God and Arthur both, I need a fuckin' smoke.
coherer: hanging on my block (pic#13910362)

[personal profile] coherer 2025-11-20 11:32 pm (UTC)(link)
Explaining basic concepts is too tough for you? Alright, alright. I'm not one to talk. I'm probably the biggest dumbass here.

You're following, though, dude.

We've got cops, but R-and-O... Not sure what the equivalent would be to that. Uh, did you stand up in front of a judge and have somebody defend you? That'd be "going to court," but... maybe we should just call it "the government."
justamobster: (Are you hiding secrets from me?)

[personal profile] justamobster 2025-11-20 11:41 pm (UTC)(link)
Think you'd know to explain jail to someone who don't have cops in their world? Think I'd be too busy bein' jealous of 'em.

Yeah, we got courts and judges and lawyers. Government's different in each city, but not that different. Still can't get away with murder in any of 'em if you ain't slick enough. What about automobiles? Imagine you got those if you got flickers with noise in 'em.
coherer: you're tuned to dawn fm (pic#15578514)

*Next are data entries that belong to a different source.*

-- ==== Sys2Proof/Machine/Memory.lean ====
section
/-! DEFINITION. The sample memory of the clip pool (R62): a list of (sample address, sample) in one canonical form, addresses strictly
rising and no entry equal to what an unlisted address reads as (log 5). -/

namespace Sys2Proof.Machine

/-- The pool's samples. -/
abbrev Memory := List (Nat × Sample)

/-- What an unlisted address reads as: the manual gives no power-on contents, and nothing reads a sample before it is written
(R62, R80); log 5. -/
def Memory.unlisted : Sample := 0

def Memory.read : Memory → Nat → Sample
  | [], _ => Memory.unlisted
  | (a, v) :: m, k => if a = k then v else Memory.read m k

/-- A write keeps the canonical form: writing what an unlisted address reads as removes the entry. -/
def Memory.write : Memory → Nat → Sample → Memory
  | [], k, v => if v = Memory.unlisted then [] else [(k, v)]
  | (a, w) :: m, k, v =>
    if a < k then (a, w) :: Memory.write m k v
    else if a = k then (if v = Memory.unlisted then m else (a, v) :: m)
    else if v = Memory.unlisted then (a, w) :: m else (k, v) :: (a, w) :: m

/-- Every address is above `lo`, they rise strictly, and no entry is the unlisted value. -/
def Memory.above : Option Nat → Memory → Bool
  | _, [] => true
  | lo, (a, v) :: m =>
    (match lo with | none => true | some l => decide (l < a)) && (v != Memory.unlisted) && Memory.above (some a) m

/-- The canonical form. -/
def Memory.wf (m : Memory) : Bool := Memory.above none m

/-- R63: the sample address of position i of a clip whose page list is given. -/
def sampleAddress (pages : List Nat) (i : Nat) : Nat := pages.getD (i / 1024) 0 * 1024 + i % 1024

/-- Stores samples at positions i, i + 1, … of a clip. -/
def Memory.store (pages : List Nat) : Memory → Nat → List Sample → Memory
  | m, _, [] => m
  | m, i, v :: vs => Memory.store pages (m.write (sampleAddress pages i) v) (i + 1) vs

/-- The n samples from position i of a clip. -/
def Memory.load (pages : List Nat) (m : Memory) (i n : Nat) : List Sample :=
  (List.range n).map (fun j => m.read (sampleAddress pages (i + j)))

end Sys2Proof.Machine
end

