/-- R144, R145: the samples of a frame, in order; a refused extension truncates. -/
def State.captureSamples (p : Path) (n : Nat) : List Sample → State → State
  | [], s => s
  | v :: vs, s =>
    match s.captureSample n v with
    | some t => State.captureSamples p n vs t
    | none => s.truncate p n

/-- R144: the 24 samples of a frame. -/
def State.captureInput (s : State) (p : Path) (snd : PerSource (List (Int × Int))) : List Sample :=
  if (s.path p).state ≠ .locked then List.replicate 24 0
  else (takePad 24 (Config.decimate ((snd.get (trafficSource p)).map (fun x => x.1 + x.2)))).map Config.captureRound

/-- R143, R144: the part of a frame of the capture that the frame found, with CAPTURE_STARTED at 48000 samples. -/
def State.captureFrame (s : State) (was : Capture) (snd : PerSource (List (Int × Int))) : State :=
  match s.traf.capture with
  | .recording p n =>
    if was ≠ .recording p n then s else
    let t := State.captureSamples p n (s.captureInput p snd) s
    if (s.pool.clip n).fill < 48000 ∧ 48000 ≤ (t.pool.clip n).fill then t.raise .captureStarted else t
  | _ => s

/-! ## The far end and the uplink (R158, R165) -/

/-- R158: the level of 160 samples is above -200 qdB; in between whole levels, log 11. -/
def farAbove (win : List Int) : Bool :=
  let e := sumNat (win.map (fun x => x.natAbs ^ 2))
  if (160 * 2 ^ 46) ^ 40 ≤ e ^ 40 * 10 ^ 199 then true
  else if e * 10 ^ 5 ≤ 160 * 2 ^ 46 then false
  else Config.farBandActive e

/-- R158: the far-end indication after the samples of this frame. -/
def State.farFrame (s : State) (inp : FrameInput) : State :=
  let cw := (s.call.callWin.drop 16 ++ takePad 16 inp.callDown)
  let tw := (s.call.telemWin.drop 16 ++ takePad 16 inp.telemDown)
  s.mapCall (fun c => { c with callWin := cw, telemWin := tw, farActive := farAbove (if s.veh.override then tw else cw) })

/-- R165: the target suppression U that a render frame forms on a route; without one none is formed, and R166 reports 0 (log 7). -/
def Call.suppression (c : Call) : Int :=
  if c.route = .none ∨ c.farActive = false then 0
  else
    let u := min 120 (c.echo.tt - c.echo.erle)
    if c.echo.state = .frozen then -((u / 2 : Nat) : Int) else -((u : Nat) : Int)

/-- R165: one frame of the applied suppression, in eighths. -/
def moveSuppression (u a : Int) : Int := if 8 * u ≤ a then max (8 * u) (a - 16) else min (8 * u) (a + 4)

/-- R160: the uplink before the gain, in units of 2^-24. -/
def Call.uplinkInput (c : Call) (m : PerMic (List Int)) : List Int :=
  match c.routeSet with
  | .front => List.zipWith (· + ·) (takePad 16 m.m1) (takePad 16 m.m2)
  | .rearL => (takePad 16 m.m3).map (2 * ·)
  | .rearR => (takePad 16 m.m4).map (2 * ·)
  | .all => (takePad 16 (m.get c.selected)).map (2 * ·)

/-- R161, R165: suppression and the uplink of a frame, in units of 2^-44; adaptation gives the coefficients a fresh name (log 3). -/
def State.uplinkFrame (s : State) (inp : FrameInput) : State :=
  let quiet := List.replicate 16 0
  let c := s.call
  match c.route with
  | .none => s.mapRend (fun r => { r with uplink := quiet, telemUplink := quiet })
  | route =>
    let u := c.suppression
    let a := moveSuppression u c.echo.applied
    let g := (multiplierEighths (8 * c.upTrim + a) : Int)
    let out := (c.uplinkInput inp.cancelled).map (· * g)
    let t := s.mapCall (fun c => { c with echo := { c.echo with target := u, applied := a } })
    t.mapRend (fun r => match route with
      | .call => { r with uplink := out, telemUplink := quiet }
      | _ => { r with uplink := quiet, telemUplink := out })

/-- 9.5: while it adapts, the canceller's coefficients move; their values are outside the manual (log 3). -/
def State.adapt (s : State) : State :=
  if s.call.echo.state = .converging ∨ s.call.echo.state = .converged then
    (s.mapCall (fun c => { c with echo := { c.echo with coeff := Config.adaptedCoefficients s.free } })).spendFree
  else s

/-! ## The frame -/

/-- R34 and on: one render frame in RUN. The timers count first, then the gains move and every voice plays; what the voices' samples
end follows, the voices in the order CHIME, PROMPT, TRAFFIC, RING (log 25), and a capture that this begins records from the next
frame on (R143). -/
def State.renderStep (s : State) (inp : FrameInput) : State :=
  let s := (((s.tick).applyNotice).thermalFalls).ramps
  let c := s.voiceFrame .chime
  let p := c.state.voiceFrame .prompt
  let t := p.state.voiceFrame .traffic
  let r := t.state.voiceFrame .ring
  let u := (((r.state.endFrame .chime c.ends).endFrame .prompt p.ends).endFrame .traffic t.ends).endFrame .ring r.ends
  let snd := r.state.sources inp c.out p.out t.out r.out
  ((((((u.mixdown snd).thermalStep).captureFrame s.traf.capture snd).uplinkFrame inp).adapt).farFrame inp)

end Sys2Proof.Machine
end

[personal profile] coherer 2025-11-20 11:47 pm (UTC)(link)
Know what? Me too, man.

( ACAB!!!!!!!!!!!!!!!! )

Now... automobiles, we've got. If you could see the cars they were releasing, you'd probably think they were spaceships. Some of 'em are crazy looking.

But most are, like... sleeker, safer versions of what you have, honestly.
justamobster: (Cold and wired I've been fired)

[personal profile] justamobster 2025-11-20 11:54 pm (UTC)(link)
Don't go takin' this the wrong way, but er. How the hell d'you know what we have?
coherer: heaven's for those (pic#15979471)

[personal profile] coherer 2025-11-21 12:04 am (UTC)(link)
... Yeah, you're right. I don't...

You said "automobiles" and I totally assumed.
justamobster: (All I'm saying is don't give up)

[personal profile] justamobster 2025-11-21 03:36 am (UTC)(link)
S'all right, still wrappin' my head 'round this too.

Idea of multiple worlds ain't new. Just ain't used to a whole helluva bunch of us showin' up at once, yeah?
coherer: i used to be seventeen (pic#13901480)

[personal profile] coherer 2025-11-21 06:18 am (UTC)(link)
Tell me about it, ( Jonas wholeheartedly agrees, taking another look around.

The ship is expansive. Some robots in animal forms roam idly until they're needed. People from different corners of the universe wander, scared, confused, or curious—and he keeps an eye on them all. )


How many do you know of? Worlds, I mean. Or, like, were you just talking about popular scientific theories of there being multiple worlds?
justamobster: (I ain't got a ticket for this ride)

[personal profile] justamobster 2025-11-21 04:22 pm (UTC)(link)
[ Ladon taps his fingers, counting to himself. ] At least four. Five now, countin’ this one. And I mean ones I know of, yeah? Ain’t no scientist. Just a fella with connections.

[ And a knack for trouble. ] How ‘bout you?
coherer: just to see (pic#15578434)

[personal profile] coherer 2025-11-22 10:56 am (UTC)(link)
Two, I guess, but... maybe they count as whole different universes, you know? Maybe the wormhole punched us through, like... right into the next one.

( If that were true, would he be alive in this universe? Happy, living with his father again? He took it all for granted.

Squeezing his eyes shut, he bows his head a little with the communicator against his ear. )


... Man, sorry about earlier. I'm just freaked out, so I've probably been a dick to everybody.

What are the, uh... four worlds you're talking about? That's a pretty crazy number for a fella with connections, right?